● What you should do
Copy out the first line of the listing and every line after it, exactly, until you have copied the line containing "theorem discarded_refill (F".

____

theorem push_refill (F : Fifo) (v : Byte) (c : Nat) : push (F.refill c) v = (push F v).map (·.refill c) := by
  show (memWrite (F.refill c) F.W v).map advanceWrite = ((memWrite F F.W v).map advanceWrite).map _
  rw [memWrite_refill, Option.map_map, Option.map_map]
  congr 1
  funext G
  exact advanceWrite_refill G c

theorem discarded_refill (F : Fifo) (c : Nat) : discarded (F.refill c) = (discarded F).refill c := by
  cases hL : F.L <;> simp [discarded, Fifo.refill, hL]

theorem pushAll_refill (F : Fifo) (bs : List Byte) (c : Nat) :
    pushAll (F.refill c) bs = (pushAll F bs).map (·.refill c) := by
  induction bs generalizing F with
  | nil => rfl
  | cons v bs ih => simp only [pushAll, push_refill, Option.bind_map, Option.map_bind, Function.comp_def, ih]

theorem writeRun_refill (F : Fifo) (i : Nat) (bs : List Byte) (c : Nat) :
    writeRun (F.refill c) i bs = (writeRun F i bs).map (·.refill c) := by
  induction bs generalizing F i with
  | nil => rfl
  | cons v bs ih =>
    have hslot : memWrite (F.refill c) (ea (F.refill c) i) v = (memWrite F (ea F i) v).map (·.refill c) :=
      memWrite_refill F (ea F i) v c
    simp only [writeRun, hslot, Option.bind_map, Option.map_bind, Function.comp_def, ih]

theorem pop_refill {F : Fifo} (hr : F.inRange) (hs : F.stored) (hw : written F ≠ 0) (c : Nat) :
    pop (F.refill c) = (pop F).map fun p => (p.1, p.2.refill c) := by
  show (memRead (F.refill c) F.R).map _ = ((memRead F F.R).map _).map _
  rw [memRead_refill_R hr hs hw, Option.map_map]
  rfl

/-- What `transfer` moves was written, so the two runs move the same bytes. -/
theorem transfer_refill {m : Nat} {I : Fifo} (hI : I.wf m) (O : Fifo) (n a b : Nat) :
    transfer (I.refill a) (O.refill b) n = (transfer I O n).map fun r => (r.1.refill a, r.2.1.refill b, r.2.2) := by
  induction n generalizing I O with
  | zero => rfl
  | succ n ih =>
    have hcount : readable (I.refill a) = readable I := rfl
    unfold transfer
    rw [hcount]
    split
    · rfl
    · rename_i hread
      obtain ⟨hrange, hord, -, -, hstored⟩ := id hI
      have hle := readable_le_written hord
      have hnext := wf_advanceRead hI (n := 1) (by omega)
      rw [pop_refill hrange hstored (by omega), pop_eq hrange.2.1]
      simp only [Option.map_some, Option.bind_some, push_refill, Option.bind_map, Option.map_bind, Function.comp_def,
        ih hnext, Option.map_map]

/-! ## The rule of a command -/

section ruleAt
variable {α β : Type}

/-- A command's own rule in two runs: `x` is its result in the one, `y` in the one with other unknown contents. What
it leaves is one of the changes `P`; and if `inv`, the other run replies the same and leaves the same but for the
unknown contents. -/
structure RuleAt (inv : Prop) (P : α → Prop) (refill : α → α) (x y : Option (α × Reply)) : Prop where
  changes : Results (fun t _ => P t) x
  blind : inv → y = x.map fun p => (refill p.1, p.2)

variable {inv : Prop} {P : α → Prop} {refill : α → α}

theorem ruleAt_some {t t' : α} {r : Reply} (h : P t) (ht : t' = refill t) :
    RuleAt inv P refill (some (t, r)) (some (t', r)) :=
  ⟨results_some h, fun _ => by rw [ht]; rfl⟩

theorem ruleAt_ite {c : Prop} [Decidable c] {x x' y y' : Option (α × Reply)} (hx : c → RuleAt inv P refill x y)
    (hx' : ¬ c → RuleAt inv P refill x' y') : RuleAt inv P refill (if c then x else x') (if c then y else y') := by
  split
  · exact hx ‹_›
  · exact hx' ‹_›
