-- ==== Sys2Proof/WellFormed.lean ====
section
/-! DEFINITION. What must hold of the data a model of this core is given. An `Instr` needs no check: its
operands are four-bit fields, so each of its terms is the meaning of some word. What does need one is an
opcode field (R76) and the two widths among the parameters (R6, D3, D11). -/

namespace Sys2Proof

/-- The opcode is in the map of R75; the four others are illegal (R76). -/
def opcodeMapped (op : Nibble) : Bool :=
  !(op == 0b1010#4 || op == 0b1011#4 || op == 0b1100#4 || op == 0b1101#4)

/-- `Signed W` asks for `W ≥ 5`, so that 0..15 fit (D3). -/
def AccBound.wellFormed : AccBound → Bool
  | .unbounded => true
  | .signed w => decide (5 ≤ w)

/-- `Wrap W` asks for `W ≥ 4`, so that every cell has an address (R100, D11). -/
def PcBound.wellFormed : PcBound → Bool
  | .unbounded => true
  | .wrap w => decide (4 ≤ w)

/-- Parameters within the ranges that R6 and the decisions give. -/
def Params.wellFormed (p : Params) : Bool :=
  p.accBound.wellFormed && p.pcBound.wellFormed

end Sys2Proof
end

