-- ==== Sys2Proof/Laws/Cycle.lean ====
section
/-! SUPPORT. The phases of a cycle: what each can do, said once, and the cycle as their composition. -/

namespace Sys2Proof.Machine

variable (s : State)

/-! ### The start of a cycle -/

/-- `beginCycle` emits `Start` where the run has not started, and clears `jumped`. -/
theorem beginCycle_eq :
    beginCycle s = { s with
      jumped := false
      started := true
      log := if s.started then s.log else s.log ++ [.start] } := by
  cases h : s.started <;> simp [beginCycle, startRun, State.emit, h]

@[simp] theorem beginCycle_mem : (beginCycle s).mem = s.mem := by simp [beginCycle_eq]
@[simp] theorem beginCycle_pc : (beginCycle s).pc = s.pc := by simp [beginCycle_eq]
@[simp] theorem beginCycle_acc : (beginCycle s).acc = s.acc := by simp [beginCycle_eq]
@[simp] theorem beginCycle_cf : (beginCycle s).cf = s.cf := by simp [beginCycle_eq]
@[simp] theorem beginCycle_zf : (beginCycle s).zf = s.zf := by simp [beginCycle_eq]
@[simp] theorem beginCycle_dbg : (beginCycle s).dbg = s.dbg := by simp [beginCycle_eq]
@[simp] theorem beginCycle_halt : (beginCycle s).halt = s.halt := by simp [beginCycle_eq]
@[simp] theorem beginCycle_status : (beginCycle s).status = s.status := by simp [beginCycle_eq]
@[simp] theorem beginCycle_err : (beginCycle s).err = s.err := by simp [beginCycle_eq]
@[simp] theorem beginCycle_jumped : (beginCycle s).jumped = false := by simp [beginCycle_eq]
@[simp] theorem beginCycle_params : (beginCycle s).params = s.params := by simp [beginCycle_eq]
@[simp] theorem beginCycle_started : (beginCycle s).started = true := by simp [beginCycle_eq]
@[simp] theorem beginCycle_log :
    (beginCycle s).log = if s.started then s.log else s.log ++ [.start] := by simp [beginCycle_eq]

/-! ### The post-cycle phases -/

/-- The pause changes nothing but the log. -/
theorem pausePhase_eq :
    pausePhase s = { s with log := if s.dbg then s.log ++ [.pause] else s.log } := by
  unfold pausePhase State.emit
  split <;> rfl

/-- The warning phase: nothing outside debug mode or with both flags clear; else one event and the flag
it names cleared, CF first. -/
theorem warnPhase_cases :
    (s.dbg = false ∧ warnPhase s = s) ∨
    (s.dbg = true ∧ s.cf = true ∧
      warnPhase s = { s with cf := false, log := s.log ++ [.warnCF s.pc] }) ∨
    (s.dbg = true ∧ s.cf = false ∧ s.zf = true ∧
      warnPhase s = { s with zf := false, log := s.log ++ [.warnZF s.pc] }) ∨
    (s.dbg = true ∧ s.cf = false ∧ s.zf = false ∧ warnPhase s = s) := by
  cases h : s.dbg <;> cases hc : s.cf <;> cases hz : s.zf <;> simp [warnPhase, State.emit, h, hc, hz]

/-- The end of the cycle: the halt check, a jump's target kept, or the advance. -/
theorem endPhase_cases :
    (s.halt = true ∧
      endPhase s = { s with status := endStatus s.err, log := s.log ++ [.haltNotice] }) ∨
    (s.halt = false ∧ s.jumped = true ∧ endPhase s = s) ∨
    (s.halt = false ∧ s.jumped = false ∧
      endPhase s = { s with pc := nextPc s.params.pcBound s.pc }) := by
  cases h : s.halt <;> cases hj : s.jumped <;> simp [endPhase, State.emit, h, hj]

@[simp] theorem endStatus_none : endStatus none = .halted := rfl
@[simp] theorem endStatus_some (r : Cause) : endStatus (some r) = .errored := rfl

/-! ### The step -/

/-- A running core runs one cycle. -/
theorem step_of_running (h : s.status = .running) : step s = runCycle s := by simp [step, h]

/-- The three ways a fetch goes. -/
theorem fetchExecute_cases :
    (s.mem.read s.pc = .empty ∧ fetchExecute s = .next (emptyFetch s)) ∨
    (s.mem.read s.pc = .invalid ∧ fetchExecute s = .next (s.raiseFatal .malformedWord)) ∨
    (∃ w, s.mem.read s.pc = .word w ∧ fetchExecute s = executeWord w s) := by
  unfold fetchExecute
  split
  · exact .inl ⟨‹_›, rfl⟩
  · exact .inr (.inl ⟨‹_›, rfl⟩)
  · exact .inr (.inr ⟨_, ‹_›, rfl⟩)

/-- A word either decodes to an instruction, which runs, or is fatal. -/
theorem executeWord_cases (w : Word) :
    (∃ i, decodeWord w = .ok i ∧ executeWord w s = exec i s) ∨
    (∃ op, decodeWord w = .error (.invalidOpcode op) ∧
      executeWord w s = .next (s.raiseFatal .invalidOpcode)) := by
  unfold executeWord
  split
  · exact .inl ⟨_, ‹_›, rfl⟩
  · exact .inr ⟨_, ‹_›, rfl⟩

/-- A cycle that has a next state: the execute stage had one, and the post-cycle phase followed it. -/
theorem runCycle_next {t : State} (h : runCycle s = .next t) :
    ∃ u, fetchExecute (beginCycle s) = .next u ∧ t = postCycle u := by
  unfold runCycle finishCycle at h
  split at h
  · exact ⟨_, ‹_›, by cases h; rfl⟩
  · cases h
  · cases h

/-! ### Runs -/

@[simp] theorem run_zero : Sys2Proof.core.run 0 s = .next s := rfl

theorem run_succ_of_next {t : State} (k : Nat) (h : step s = .next t) :
    Sys2Proof.core.run (k + 1) s = Sys2Proof.core.run k t := by
  have hs : Sys2Proof.core.step s = .next t := h
  simp only [Host.Core.run, hs]

end Sys2Proof.Machine
end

____

● Reply to the task
theorem push_refill (F : Fifo) (v : Byte) (c : Nat) : push (F.refill c) v = (push F v).map (·.refill c) := by
  show (memWrite (F.refill c) F.W v).map advanceWrite = ((memWrite F F.W v).map advanceWrite).map _
  rw [memWrite_refill, Option.map_map, Option.map_map]
  congr 1
  funext G
  exact advanceWrite_refill G c

theorem discarded_refill (F : Fifo) (c : Nat) : discarded (F.refill c) = (discarded F).refill c := by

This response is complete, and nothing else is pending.